- [Task description]:
Exactly the lines from the opening of the records through the line containing "def encGroups (W" should be copied, with both included.

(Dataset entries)
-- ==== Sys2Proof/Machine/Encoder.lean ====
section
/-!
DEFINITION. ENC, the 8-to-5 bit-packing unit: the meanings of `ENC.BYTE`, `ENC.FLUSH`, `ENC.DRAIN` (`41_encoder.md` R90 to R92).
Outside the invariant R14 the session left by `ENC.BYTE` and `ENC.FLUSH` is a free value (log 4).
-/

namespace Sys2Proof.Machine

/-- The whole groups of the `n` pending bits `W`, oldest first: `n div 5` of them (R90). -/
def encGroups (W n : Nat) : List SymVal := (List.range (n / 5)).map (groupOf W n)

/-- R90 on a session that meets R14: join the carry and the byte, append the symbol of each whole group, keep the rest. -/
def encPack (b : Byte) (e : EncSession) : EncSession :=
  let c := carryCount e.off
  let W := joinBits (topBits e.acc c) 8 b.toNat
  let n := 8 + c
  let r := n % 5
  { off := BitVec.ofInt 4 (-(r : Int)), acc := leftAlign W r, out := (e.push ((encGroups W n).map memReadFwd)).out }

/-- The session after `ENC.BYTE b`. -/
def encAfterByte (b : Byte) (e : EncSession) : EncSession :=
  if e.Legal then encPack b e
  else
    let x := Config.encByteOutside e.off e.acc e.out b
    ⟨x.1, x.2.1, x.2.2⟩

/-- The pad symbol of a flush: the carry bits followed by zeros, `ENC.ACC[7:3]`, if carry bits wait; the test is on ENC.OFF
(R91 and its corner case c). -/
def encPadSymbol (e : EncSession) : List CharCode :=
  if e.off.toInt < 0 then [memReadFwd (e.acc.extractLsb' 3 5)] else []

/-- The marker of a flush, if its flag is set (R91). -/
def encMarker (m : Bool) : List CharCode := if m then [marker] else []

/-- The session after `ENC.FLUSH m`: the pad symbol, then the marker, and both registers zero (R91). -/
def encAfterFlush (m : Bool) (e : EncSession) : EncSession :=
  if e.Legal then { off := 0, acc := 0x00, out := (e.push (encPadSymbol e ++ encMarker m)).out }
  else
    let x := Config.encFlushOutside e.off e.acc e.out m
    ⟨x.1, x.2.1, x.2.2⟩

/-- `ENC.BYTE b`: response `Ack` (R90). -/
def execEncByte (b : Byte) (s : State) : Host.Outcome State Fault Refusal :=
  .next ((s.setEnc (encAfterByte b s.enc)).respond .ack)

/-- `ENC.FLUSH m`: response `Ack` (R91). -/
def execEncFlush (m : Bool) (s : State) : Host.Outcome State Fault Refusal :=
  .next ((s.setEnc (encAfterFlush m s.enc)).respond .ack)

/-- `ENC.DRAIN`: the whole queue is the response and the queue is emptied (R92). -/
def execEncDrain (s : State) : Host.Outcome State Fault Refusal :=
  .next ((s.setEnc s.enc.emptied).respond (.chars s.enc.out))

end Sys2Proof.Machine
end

- [Result]:
-- ==== Sys2Proof/Machine/Encoder.lean ====
section
/-!
DEFINITION. ENC, the 8-to-5 bit-packing unit: the meanings of `ENC.BYTE`, `ENC.FLUSH`, `ENC.DRAIN` (`41_encoder.md` R90 to R92).
Outside the invariant R14 the session left by `ENC.BYTE` and `ENC.FLUSH` is a free value (log 4).
-/

namespace Sys2Proof.Machine

/-- The whole groups of the `n` pending bits `W`, oldest first: `n div 5` of them (R90). -/
def encGroups (W n : Nat) : List SymVal := (List.range (n / 5)).map (groupOf W n)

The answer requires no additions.